Looking back over the decades, Gene also recalled his experiences with technology. One of the true founders of Fairchild Semiconductor and Intel was Gordon Moore, shown with Gene below.

Readers who view the YouTube video, if they do not already know, will learn about how Moore’s law affirmed that the complexity of a chip doubled every generation (about 18-months). As shown below, the size of the silicon wafers evolved from initially being about the size of a finger on the left, into the large silver silo’s size in the center. The progress in size was matched by the drive to produce larger and ever more defect-free crystal lattice structures.

During his decade with Fairchild and his subsequent decades with Intel, Gene said he observed that the cost of minerals followed a similar upward trajectory as did the evolution of the semiconductors.

Gene then turned his attention to the “second effect,” mentioned above, the Rob Lavinsky effect. Gene credited Rob, along with Wayne Thompson, with changing his collecting in the direction of collecting rare and beautiful specimens. This is the story about what Gene called “a change in life.”

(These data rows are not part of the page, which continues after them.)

-- ==== Sys2Proof/Certificates/Slice0/Obligations.lean ====
section
/-! DEFINITION. Certificates/Slice0/Obligations.lean: the statements. The definitions in front of them say, from the
registers as they stand, which operands a word reads and which results it leaves. -/

namespace Sys2Proof.Claims

open Sys2Proof.Machine

/-- An operand of a lane and whether it is poisoned, as the registers stand (R11 to R14, R51, R54, R348). -/
def src (s : State) (l : Nat) (ty : BitVec 3) (o : Opd) (swap : Bool) (r : BitVec 8) : BitVec 64 × Bool :=
  match o with
  | .none => (0, false)
  | .pred =>
    if r = 15 then (1, false)
    else ((s.reads s.w (.pred l r.toNat)).val.setWidth 64, (s.reads s.w (.pred l r.toNat)).bad)
  | o => readWide (o.count ty) (fun i =>
      s.reads s.w (if isVec o != swap then .vec l (r.toNat + i) else .uni (r.toNat + i)))

/-- What one lane of a word writes, and the flags that it raises. -/
abbrev LaneFn := State → Nat → List (Target × Cell) × Flags

/-- A lane of a TRI word with one destination: the result of `f` on the three sources, poisoned if one of them is. -/
def triFn (t : Tri) (sh : Shape) (f : BitVec 64 → BitVec 64 → BitVec 64 → BitVec 64 × Flags) : LaneFn := fun s l =>
  let a := src s l t.ty sh.a false t.a
  let b := src s l t.ty sh.b t.bu t.b
  let c := src s l t.ty sh.c t.cu t.c
  let r := f a.1 b.1 c.1
  (opdResult sh.d t.ty l t.d r.1 (a.2 || b.2 || c.2), r.2)

/-- The registers that a word writes in its acting lanes: writes to p15 are discarded (R13). -/
def targetsOf (s : State) (m : BitVec 32) (f : LaneFn) : List Target :=
  ((lanesOf m).flatMap (fun l => (f s l).1.map (·.1))).filter Target.kept

/-- A short word that acts lane by lane: nothing holds it up, so it completes; each acting lane holds its results, FPSTAT
has the flags, the gang stands at the next word, and nothing else has changed. -/
def ShortWord (i : Instr) (h : Hdr) (u : Uses) (f : LaneFn) : Prop :=
  i.wf = true → ∀ (s : State) (m : BitVec 32), s.Acts h u m → s.Unheld h →
    ∃ t, exec i s = .next t ∧
      s.Completed t h (targetsOf s m f) (flagUnion ((lanesOf m).map (fun l => (f s l).2))) ∧
      ∀ l, m.getLsbD l = true → ∀ r ∈ (f s l).1, r.1.kept = true → t.reads s.w r.1 = r.1.norm r.2

/-- A long word that acts lane by lane: it completes at once with its results outstanding in one long operation, whose
destinations LONG_RESULT_DELIVERY writes (R60); with W set, its warp parks until then. -/
def LongWord (i : Instr) (h : Hdr) (u : Uses) (f : LaneFn) : Prop :=
  i.wf = true → ∀ (s : State) (m : BitVec 32), s.Acts h u m → s.Unheld h → m ≠ 0 →
    ∃ t, exec i s = .next t ∧ s.GoesOn t h ∧
      t = { s with warps := t.warps, uid := s.uid + 1, fresh := s.fresh + 16384 } ∧
      (t.warp s.w).rest = { s.wp.rest with
        longs := [(s.uid, ⟨(lanesOf m).flatMap (fun l => (f s l).1.map (fun r => ⟨r.1, some r.2, false⟩)),
          flagUnion ((lanesOf m).map (fun l => (f s l).2)), 0⟩)]
        stall := s.wp.stall || h.w, stallLanes := if h.w then s.cur.lanes else s.wp.stallLanes }

/-- The integer words of one destination and TRI layout (R76): operands and result (R77, R79 to R85, R87). -/
def intWord : Instr → Option (Tri × Shape × (BitVec 64 → BitVec 64 → BitVec 64 → BitVec 64))
  | .add t => some (t, shBin, fun a b _ => arith .add t.ty t.sf a b 0)
  | .sub t => some (t, shBin, fun a b _ => arith .sub t.ty t.sf a b 0)
  | .mul t => some (t, shBin, fun a b _ => arith .mul t.ty t.sf a b 0)
  | .mulhi t => some (t, shBin, fun a b _ => arith .mulhi t.ty t.sf a b 0)
  | .mad t => some (t, shTern, fun a b c => arith .mad t.ty t.sf a b c)
  | .neg t => some (t, shUn, fun a _ _ => arith .neg t.ty t.sf a 0 0)
  | .abs t => some (t, shUn, fun a _ _ => arith .abs t.ty t.sf a 0 0)
  | .min t => some (t, shBin, fun a b _ => arith .min t.ty t.sf a b 0)
  | .max t => some (t, shBin, fun a b _ => arith .max t.ty t.sf a b 0)
  | .and t => some (t, shBin, fun a b _ => bitOp .and (widthOf t.ty) a b)
  | .or t => some (t, shBin, fun a b _ => bitOp .or (widthOf t.ty) a b)
  | .xor t => some (t, shBin, fun a b _ => bitOp .xor (widthOf t.ty) a b)
  | .not t => some (t, shUn, fun a _ _ => bitOp .not (widthOf t.ty) a 0)
  | .andn t => some (t, shBin, fun a b _ => bitOp .andn (widthOf t.ty) a b)
  | .shl t => some (shift t .shl)
  | .shr t => some (shift t .shr)
  | .sar t => some (shift t .sar)
  | .rol t => some (shift t .rol)
  | .clz t => some (t, shCount, fun a _ _ => countOp .clz (widthOf t.ty) a)
  | .ctz t => some (t, shCount, fun a _ _ => countOp .ctz (widthOf t.ty) a)
  | .popc t => some (t, shCount, fun a _ _ => countOp .popc (widthOf t.ty) a)
  | .brev t => some (t, shUn, fun a _ _ => countOp .brev (widthOf t.ty) a)
  | .bfe t => some (t, shShift, fun a b _ => bitExtract t.ty a b)
  | .bfi t => some (t, shBfi, fun a b c => bitInsert t.ty a b c)
  | .prmt t => some (t, shWord3, fun a b c => permute a b c)
  | .sel t => some (t, shSel, fun a b c => if c != 0 then a else b)
  | .cmp t => some (t, shCmp, fun a b c =>
      if intCond t.var.toNat (ival t.ty a) (ival t.ty b) && c != 0 then 1 else 0)
  | .mov t => some (t, shMov, fun _ b _ => b)
  | .lea t => some (t, shShift, fun a b _ => leaOp t.ty (t.sub.toNat % 8) a b)
  | _ => none
where
  /-- With SUB bit 5 the field B is the count (R79). -/
  shift (t : Tri) (op : Bits) : Tri × Shape × (BitVec 64 → BitVec 64 → BitVec 64 → BitVec 64) :=
    if t.sub.getLsbD 5 then (t, shUn, fun a _ _ => bitOp op (widthOf t.ty) a (t.b.setWidth 64))
    else (t, shShift, fun a b _ => bitOp op (widthOf t.ty) a b)

/-- A lane of `addc` or `subb` (R78): the result to D, and the carry or borrow out to p[C]; with .first the carry in is
0 and p[C] is not read. -/
def carryFn (t : Tri) (op : BitVec 64 → BitVec 64 → Bool → BitVec 64 × Bool) : LaneFn := fun s l =>
  let a := src s l t.ty .v1 false t.a
  let b := src s l t.ty .v1 t.bu t.b
  let c := src s l t.ty .pred false t.c
  let r := op a.1 b.1 (!t.sf && c.1 != 0)
  let bad := a.2 || b.2 || (!t.sf && c.2)
  (vecResult l t.d.toNat 1 r.1 bad ++ predResult l t.c.toNat r.2 bad, 0)

/-- The integer and uniform words with an immediate (R48, R77, R79, R85): the destination register, whether A is read,
and the result. -/
def immWord : Instr → Option (Imm × BitVec 8 × Bool × (BitVec 64 → BitVec 64))
  | .addImm t => some (t, t.d, true, fun a => arith .add 1 false a (t.imm.setWidth 64) 0)
  | .subImm t => some (t, t.d, true, fun a => arith .sub 1 false a (t.imm.setWidth 64) 0)
  | .andImm t => some (t, t.d, true, fun a => bitOp .and 32 a (t.imm.setWidth 64))
  | .orImm t => some (t, t.d, true, fun a => bitOp .or 32 a (t.imm.setWidth 64))
  | .xorImm t => some (t, t.d, true, fun a => bitOp .xor 32 a (t.imm.setWidth 64))
  | .movi t => some (t, t.d, false, fun _ => t.imm.setWidth 64)
  | .movh t => some (t, t.d + 1, false, fun _ => t.imm.setWidth 64)
  | _ => none

/-- A lane of a word with an immediate. -/
def immFn (t : Imm) (d : BitVec 8) (reads : Bool) (f : BitVec 64 → BitVec 64) : LaneFn := fun s l =>
  let a := if reads then src s l 1 .v1 false t.a else (0, false)
  (vecResult l d.toNat 1 (f a.1) a.2, 0)

/-- A lane of `cvt` or `fcvt` (R86, R93): the source has the width of its own type. -/
def cvtFn (t : Tri) (f : BitVec 64 → BitVec 64 × Flags) : LaneFn := fun s l =>
  let a := src s l 0 (cvtSrc t) false t.a
  let r := f a.1
  (vecResult l t.d.toNat (Opd.count t.ty .vT) r.1 a.2, r.2)

/-- The floating-point words (R89): operands, result and flags (R90 to R99), and whether the word is long. -/
def fpWord : Instr → Option (Tri × Shape × Bool × (BitVec 64 → BitVec 64 → BitVec 64 → BitVec 64 × Flags))
  | .fadd t => some (t, shBin, false, fpOp .add t.ty t.rm t.sf t.var.toNat)
  | .fsub t => some (t, shBin, false, fpOp .sub t.ty t.rm t.sf t.var.toNat)
  | .fmul t => some (t, shBin, false, fpOp .mul t.ty t.rm t.sf t.var.toNat)
  | .ffma t => some (t, shTern, false, fpOp .fma t.ty t.rm t.sf t.var.toNat)
  | .fmin t => some (t, shBin, false, fpOp .min t.ty t.rm t.sf t.var.toNat)
  | .fmax t => some (t, shBin, false, fpOp .max t.ty t.rm t.sf t.var.toNat)
  | .fcmp t => some (t, shCmp, false, fun a b c =>
      let r := fCmp (fmtOf t.ty) t.var.toNat (fpat t.ty a) (fpat t.ty b)
      (if r.1 && c != 0 then 1 else 0, r.2))
  | .fclass t => some (t, shCount, false, fun a _ _ => (BitVec.ofNat 64 (fClass (fmtOf t.ty) (fpat t.ty a)), 0))
  | .frint t => some (t, shUn, false, fpOp .rint t.ty t.rm t.sf t.var.toNat)
  | .fdiv t => some (t, shBin, t.ty == 5, fpOp .div t.ty t.rm t.sf t.var.toNat)
  | .fsqrt t => some (t, shUn, t.ty == 5, fpOp .sqrt t.ty t.rm t.sf t.var.toNat)
  | .frcp t => some (t, shUn, true, fpOp (.trans .rcp) t.ty t.rm t.sf t.var.toNat)
  | .frsq t => some (t, shUn, true, fpOp (.trans .rsq) t.ty t.rm t.sf t.var.toNat)
  | .fexp2 t => some (t, shUn, true, fpOp (.trans .exp2) t.ty t.rm t.sf t.var.toNat)
  | .flog2 t => some (t, shUn, true, fpOp (.trans .log2) t.ty t.rm t.sf t.var.toNat)
  | .fsin t => some (t, shUn, true, fpOp (.trans .sin) t.ty t.rm t.sf t.var.toNat)
  | .fcos t => some (t, shUn, true, fpOp (.trans .cos) t.ty t.rm t.sf t.var.toNat)
  | .fscale t => some (t, shShift, false, fpOp .scale t.ty t.rm t.sf t.var.toNat)
  | .fgetexp t => some (t, shCount, false, fun a _ _ =>
      ((fGetexp (fmtOf t.ty) (fpat t.ty a)).1.setWidth 64, (fGetexp (fmtOf t.ty) (fpat t.ty a)).2))
  | .fcopysign t => some (t, if t.var == 3 then shUn else shBin, false, fpOp .copysign t.ty t.rm t.sf t.var.toNat)
  | .fdot2 t => some (t, shWord3, false, dot2Op t.ty t.rm)
  | _ => none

Before meeting Rob, Gene owned about 1,500 very diverse minerals, only a few of which, such as his Kongsberg silver specimens, were of interest to other collectors. As a result, of the two effects, Gene said: “I traded all of them, about 1,200 specimens, for the one tanzanite” shown below.

The increased value of the Intel transistors, described by Moore’s law, enabled this transition to focusing on collecting more beautiful crystals, including those below.

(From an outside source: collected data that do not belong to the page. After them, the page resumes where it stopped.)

/-- A parked gang that has been served goes on where its lanes would have before changes that kept it parked. -/
theorem wakeGang_of_keepsGangs {s t : State} {w : Nat} (h : s.KeepsGangs t) (hw : (tget s.warps w).isSome) (id : Nat) :
    tget ((t.wakeGang w id).warp w).gangs id = none ∧ ∀ l, ((s.warp w).gangLanes id).getLsbD l = true →
      (((t.wakeGang w id).warp w).lane l).park = .no ∧
      (((t.wakeGang w id).warp w).lane l).pc = ((s.warp w).lane l).next := by
  obtain ⟨-, h1, h2⟩ := wakeGang_spec (s := t) (w := w) (by rw [h.listed, hw]) id
  refine ⟨h1, fun l hl => ?_⟩
  rw [h2, h.parked, if_pos hl]
  exact ⟨rfl, h.next w l⟩

end Sys2Proof.Machine
end

section
/-! PROOFS. `spawn`: records are taken, tasks enter bins, and handles reach their lanes (R137, R244, R316). -/

namespace Sys2Proof.Machine

/-! ### Records and bins -/

/-- From s to t, future records have been taken and tasks have entered bins for a warp: nothing else has changed but the
references of warps. -/
structure State.Spawned (s t : State) : Prop where
  rest : t = { s with warps := t.warps, futs := t.futs, cores := t.cores, uid := t.uid }
  preq : ∀ c, (t.core c).preq = (s.core c).preq
  warp : ∀ w, t.warp w = { s.warp w with refs := (t.warp w).refs }
  lanes : s.KeepsGangs t

theorem State.Spawned.refl (s : State) : s.Spawned s := ⟨rfl, fun _ => rfl, fun _ => rfl, .refl s⟩

theorem State.Spawned.trans {s t u : State} (h : s.Spawned t) (k : t.Spawned u) : s.Spawned u where
  rest := by rw [k.rest, h.rest]
  preq c := (k.preq c).trans (h.preq c)
  warp w := by rw [k.warp, h.warp]
  lanes := h.lanes.trans k.lanes

/-- A record taken for a task, with its thread's reference. -/
def State.takeFor (s : State) (w l f : Nat) : State :=
  (s.futTake f .task (s.warp w).core).updWarp w (fun W => { W with refs := W.refs ++ [(f, false, maskOf [l])] })

/-- A warp changed in its references only. -/
theorem onlyRefs_updWarp (s : State) (w : Nat) {f : Warp → Warp} (h : ∀ W, f W = { W with refs := (f W).refs }) (v : Nat) :
    (s.updWarp w f).warp v = { s.warp v with refs := ((s.updWarp w f).warp v).refs } := by
  rw [warp_updWarp]
  split_ifs with e
  · rw [e.1]; exact h _
  · rfl

theorem takeFor_spawned (s : State) (w l f : Nat) : s.Spawned (s.takeFor w l f) where
  rest := rfl
  preq _ := rfl
  warp v := onlyRefs_updWarp (s.futTake f .task (s.warp w).core) w (fun _ => rfl) v
  lanes := (keepsGangs_of_warps (s := s) (t := s.futTake f .task (s.warp w).core) rfl).trans
    (keepsGangs_updWarp _ w fun _ => ⟨rfl, rfl⟩)

/-- A task that enters a bin is the last in it (R137); nothing but the bin changes. -/
theorem binPut_eq (s : State) (w bin : Nat) (entry : DWord) (t : TaskRec) : ∃ b : Bin, b.tasks.getLast? = some t ∧
    s.binPut w bin entry t = State.updCore { s with uid := s.uid + 1 } (s.warp w).core
      (fun c => { c with bins := tset c.bins bin b }) := by
  refine ⟨_, ?_, rfl⟩
  exact List.getLast?_concat

theorem binPut_spawned (s : State) (w bin : Nat) (entry : DWord) (t : TaskRec) : s.Spawned (s.binPut w bin entry t) := by
  obtain ⟨b, -, e⟩ := binPut_eq s w bin entry t
  rw [e]
  refine ⟨rfl, fun c => ?_, fun _ => rfl, keepsGangs_of_warps rfl⟩
  rw [core_updCore]
  split_ifs with e
  · rw [e]; rfl
  · rfl

/-- Records taken for tasks leave the order and the arguments of the tasks (R316). -/
theorem spawnTake_spec {s o : State} {w : Nat} {todo out : List (Nat × Nat × Word)} (h : s.spawnTake w todo = some (o, out)) :
    s.Spawned o ∧ out.map (·.1) = todo.map (·.1) := by
  induction todo generalizing s o out with
  | nil =>
    obtain ⟨rfl, rfl⟩ := Prod.mk.inj (Option.some.inj h)
    exact ⟨.refl s, rfl⟩
  | cons x rest ih =>
    obtain ⟨l, g, arg⟩ := x
    unfold State.spawnTake at h
    split at h
    · cases h
    · next f _ =>
      change (match (s.takeFor w l f).spawnTake w rest with | none => none | some (s, out) => _) = _ at h
      split at h
      · cases h
      · next t more ht =>
        obtain ⟨rfl, rfl⟩ := Prod.mk.inj (Option.some.inj h)
        obtain ⟨h1, h2⟩ := ih ht
        exact ⟨(takeFor_spawned s w l f).trans h1, by simp [h2]⟩

/-- Tasks that enter bins keep their order (R137): the handles are those of some of them. -/
theorem spawnPlace_spec {s o : State} {w : Nat} {entry : DWord} {todo rest : List (Nat × Nat × Word)}
    {done out : List (Nat × Word)} (h : s.spawnPlace w entry todo done = (o, rest, out)) :
    s.Spawned o ∧ (out.map (·.1)).Sublist (done.map (·.1) ++ todo.map (·.1)) := by
  induction todo generalizing s done with
  | nil =>
    obtain ⟨rfl, e⟩ := Prod.mk.inj h
    obtain ⟨rfl, rfl⟩ := Prod.mk.inj e
    exact ⟨.refl s, by simp⟩
  | cons x todo ih =>
    obtain ⟨l, f, arg⟩ := x
    have skip : (done.map (·.1) ++ todo.map (·.1)).Sublist (done.map (·.1) ++ ((l, f, arg) :: todo).map (·.1)) :=
      (List.Sublist.refl _).append (List.sublist_cons_self _ _)
    unfold State.spawnPlace at h
    split_ifs at h
    · obtain ⟨h1, h2⟩ := ih h
      exact ⟨h1, h2.trans skip⟩
    · split at h
      · obtain ⟨rfl, e⟩ := Prod.mk.inj h
        obtain ⟨rfl, rfl⟩ := Prod.mk.inj e
        exact ⟨.refl s, List.sublist_append_left _ _⟩
      · obtain ⟨h1, h2⟩ := ih h
        exact ⟨(binPut_spawned s w _ entry _).trans h1, by simpa using h2⟩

To learn about each of these large and beautiful single cell crystals, where they originated and how Gene obtained them, go to the YouTube video. There you will also learn the characteristics of what Gene’s ideal crystal looks like. Hint: it is the smallest of the four minerals shown below.

Readers will not want to miss Gene’s explanation of the transformation of minerals which is the basis for Moore’s law and how the increased purity of the semiconductors evolved and enabled the complexity and efficiency of the advanced integrated circuits.

As shown below, it begins with the sandstone quartz silica that he found in Cleveland as a child. Refine it into metallic pure polysilica. Grow that defect free into the large silicon crystals. Turn that in the slices of silicon wafers which are then made into integrated circuits and high-tech electronic packages. This purification process is illustrated by following the clockwise circuit shown below. For Gene, it culminates in the ability to obtain beautiful crystals.

In conclusion, Gene quipped: “I came from Cleveland and, validated by Moore’s law, I turned sandstone into quartz” as illustrated in the slide below.  He added: “You know it took the Earth a long time to do that.  I did that in the space of forty years.”

As an extra feature, Gene recounted that he happened to be looking at the skyscape of New York City and for fun decided to arrange some of his crystals and photo shop them to mimic the NYC skyscape, shown here as bookends to Gene’s talk, at the beginning of this report and here below, at its conclusion.

MSDC’s president Dan Teich then thanked Gene for his superb presentation and opened the floor to questions and answers from his listeners.  The audience with strong applause signaled their great appreciation for Gene’s marvelously crafted presentation that, like the semiconductors with which he worked, he delivered without flaws or imperfections. We encourage all readers to watch the YouTube video of Gene’s presentation.

Tourmaline New York cityscape photoshopped to scale.